The data that you have used so far is pre-processed from the raw data that you can get from Fannie Mae Single-Family Homeloan Data. Try the steps below to pre-process the data by yourself by just using the data from 2016Q1 to 2022Q3 as an exercise.

  1. Download the data
    • Go to this page. On the right panel, click Access the Data. Register for an account if you have not (it is free). Click Hp (historical loan credit performance data)/Download data/Choose the year 2021Q1 to 2021Q3. The downloaded data should be placed under the data -> raw folder.
  2. Convert each file to a smaller size
    • Open 01_import_data.R (under prep folder) and run the script.

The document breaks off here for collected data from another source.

/-- An operation at its home: refused there, or performed (11 R237; 12 R246). -/
def State.atHome (s : State) (op : MemOp) (pa : Nat) (key : Option Nat) : Performed :=
  match s.refusal op pa with
  | some r => ⟨s.mem, poisonVal, none, some r⟩
  | none => perform op pa key s.mem

/-- Whether the line of a byte reads as poisoned under a key (11 R234, R236). -/
def Memory.lineBad (m : Memory) (pa : Nat) (key : Option Nat) : Bool := m.poisoned pa 1 || m.mismatch pa key

/-- The die on which a fabric port lies (22 R428). -/
def portDie (port : Nat) : Nat :=
  if port < 6 then 0 else if port < 10 then 1 else if port < 16 then 2 else if port < 22 then 3 else if port < 26 then 4 else 5

/-- The port that leads to a package, if its route has one, its link is up and its die is in service (22 R427, R428; log 21). -/
def State.routeTo (s : State) (pkg : BitVec 8) : Option Nat :=
  match mapGet pkg.toNat s.pkg.fabric.routes with
  | some p => if 32 ≤ p ∨ s.pkg.fabric.down.contains p = true ∨ s.pkg.deadDies.getLsbD (portDie p) = true then none else some p
  | none => none

/-- The value that the line of a read response gives an operation. -/
def MemOp.fromLine (op : MemOp) (pa : Nat) (bytes : List Byte) : Val :=
  let n := leNat ((bytes.drop (pa % 64)).take (match op with | .bankSum => 4 | _ => op.size))
  match op with
  | .load size true _ => dataWord (intWord (signed (8 * size) n))
  | _ => ⟨BitVec.ofNat 128 n, .data⟩

/-- What an access of an engine to another package gives, or none where it is refused or poisoned (log 16): `n` numbers the
free values. -/
def State.farAccess (s : State) (k : BitVec 8) (n : Nat) (op : MemOp) (pa : Nat) : Option Val :=
  if (s.routeTo k).isNone then none
  else if Config.farPoison n (pa / 64) || (op.writes && (Config.farRefusal n (pa / 64)).isSome) then none
  else some (op.fromLine pa ((upFrom (pa / 64 * 64) 64).map (Config.farByte n)))

/-- The halfword of code at a place, or none where its line reads as poisoned or its home refuses (11 R236, R237). DESIGN CHOICE:
until a fence and a jump, a fetch may give the old or the new bytes of a stored instruction (05 R117); it gives the
new ones (log 72). Code in another package is taken not to change (log 16). -/
def State.codeHalf (s : State) (pa : Nat) (key : Option Nat) : Option (BitVec 8) → Option Nat
  | none => if (s.refusal (.load 2 false false) pa).isSome || s.mem.lineBad pa key then none else some (s.mem.nat pa 2)
  | some k =>
    if (s.routeTo k).isNone || Config.farPoison k.toNat (pa / 64) then none
    else some (leNat [Config.farByte k.toNat pa, Config.farByte k.toNat (pa + 1)])

/-- Lines that an engine owns (12 R255): a thread access to one waits at its home. -/
def State.ownedAt (s : State) (a n : Nat) : Bool := s.owned.any fun o => decide (a / 64 ≤ o.1 ∧ o.1 ≤ (a + n - 1) / 64)
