/-- SLTI_I (R107): Signed compare with an immediate. -/
noncomputable def execSltiI (imm : BitVec 10) (a : BitVec 6) (n : Bool) (d : BitVec 6) (u : Bool) (s : State) : Host.Outcome State Fault Refusal :=
  intOne (.sltiI imm a n d u) a (fun x => boolWord (decide (x.toInt < (simm imm).toInt))) s

/-- SLTI_N (R107): Natural compare with a sign-extended immediate. -/
noncomputable def execSltiN (imm : BitVec 10) (a : BitVec 6) (n : Bool) (d : BitVec 6) (u : Bool) (s : State) : Host.Outcome State Fault Refusal :=
  intOne (.sltiN imm a n d u) a (fun x => boolWord (decide (x.toNat < (simm imm).toNat))) s

/-- MULI (R107): Multiplies by a signed immediate. -/
noncomputable def execMuli (imm : BitVec 10) (a : BitVec 6) (n : Bool) (d : BitVec 6) (u : Bool) (s : State) : Host.Outcome State Fault Refusal :=
  linImm (.muli imm a n d u) a (fun x => linMul x (dataWord (simm imm))) s

/-- LDI (R107): Loads a signed immediate. -/
noncomputable def execLdi (imm : BitVec 10) (n : Bool) (d : BitVec 6) (u : Bool) (s : State) : Host.Outcome State Fault Refusal :=
  lanewise (.ldi imm n d u) strict (fun _ _ => some (dataWord (simm imm), Flags.zero)) s

/-- NOP (R101): Compact no operation. -/
noncomputable def execNop (s : State) : Host.Outcome State Fault Refusal :=
  linImm .nop 0 (fun x => linAdd x (dataWord 0)) s

/-- COMPACT_MOV (R101): Compact mov. -/
noncomputable def execCompactMov (q : BitVec 5) (p : BitVec 5) (s : State) : Host.Outcome State Fault Refusal :=
  lanewise (.compactMov q p) ⟨true, true, false⟩ (fun g l => some (copyVal (g.read l (kc q)), Flags.zero)) s

/-- COMPACT_ADD (R101): Compact add p := p + q. -/
noncomputable def execCompactAdd (q : BitVec 5) (p : BitVec 5) (s : State) : Host.Outcome State Fault Refusal :=
  linTwo (.compactAdd q p) (kc p) (kc q) linAdd s

/-- COMPACT_SUB (R101): Compact sub. -/
noncomputable def execCompactSub (q : BitVec 5) (p : BitVec 5) (s : State) : Host.Outcome State Fault Refusal :=
  linTwo (.compactSub q p) (kc p) (kc q) linSub s

/-- COMPACT_AND (R101): Compact and. -/
noncomputable def execCompactAnd (q : BitVec 5) (p : BitVec 5) (s : State) : Host.Outcome State Fault Refusal :=
  intTwo (.compactAnd q p) (kc p) (kc q) (fun x y => x &&& y) s

/-- COMPACT_OR (R101): Compact or. -/
noncomputable def execCompactOr (q : BitVec 5) (p : BitVec 5) (s : State) : Host.Outcome State Fault Refusal :=
  intTwo (.compactOr q p) (kc p) (kc q) (fun x y => x ||| y) s

/-- COMPACT_XOR (R101): Compact xor. -/
noncomputable def execCompactXor (q : BitVec 5) (p : BitVec 5) (s : State) : Host.Outcome State Fault Refusal :=
  intTwo (.compactXor q p) (kc p) (kc q) (fun x y => x ^^^ y) s

/-- COMPACT_ADDI (R101): Compact addi with a 5-bit signed immediate. -/
noncomputable def execCompactAddi (imm : BitVec 5) (p : BitVec 5) (s : State) : Host.Outcome State Fault Refusal :=
  linImm (.compactAddi imm p) (kc p) (fun x => linAdd x (dataWord (simm5 imm))) s

/-- COMPACT_SHLI (R101): Compact shli. -/
noncomputable def execCompactShli (sc : BitVec 5) (p : BitVec 5) (s : State) : Host.Outcome State Fault Refusal :=
  linImm (.compactShli sc p) (kc p) (fun x => linShl x (sc.setWidth 64)) s

/-- COMPACT_SHRI (R101): Compact shri. -/
noncomputable def execCompactShri (sc : BitVec 5) (p : BitVec 5) (s : State) : Host.Outcome State Fault Refusal :=
  intOne (.compactShri sc p) (kc p) (fun x => x >>> sc.toNat) s

/-- COMPACT_SARI (R101): Compact sari. -/
noncomputable def execCompactSari (sc : BitVec 5) (p : BitVec 5) (s : State) : Host.Outcome State Fault Refusal :=
  intOne (.compactSari sc p) (kc p) (fun x => x.sshiftRight sc.toNat) s

/-- COMPACT_LDI (R101): Compact ldi. -/
noncomputable def execCompactLdi (imm : BitVec 5) (p : BitVec 5) (s : State) : Host.Outcome State Fault Refusal :=
  lanewise (.compactLdi imm p) strict (fun _ _ => some (dataWord (simm5 imm), Flags.zero)) s

end Sys2Proof.Machine
end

    • Your output file should have _stat.csv at the end (located in raw folder). The code has been pre-written for you in the 00_read_data.R script.
    • Try to understand the code in the 00_read_data.R to see how the data is being converted from transactions data to single account level data.
  3. Combining data
    • Run 02_combine.R (Under prep folder. It may takes a while to load. You should get a 20 million records. Yes, 20 millions row!).
  4. Analyze data
    • Now the data is ready!
    • Use the data and replicate the plots in the lecture.
    • Answer the below questions:
      • Which state has the highest default rate?
      • What type of customers are more risky? Those have higher LMI or lower LMI?
      • Are those customers with higher interest rate at origination has higher chances of default?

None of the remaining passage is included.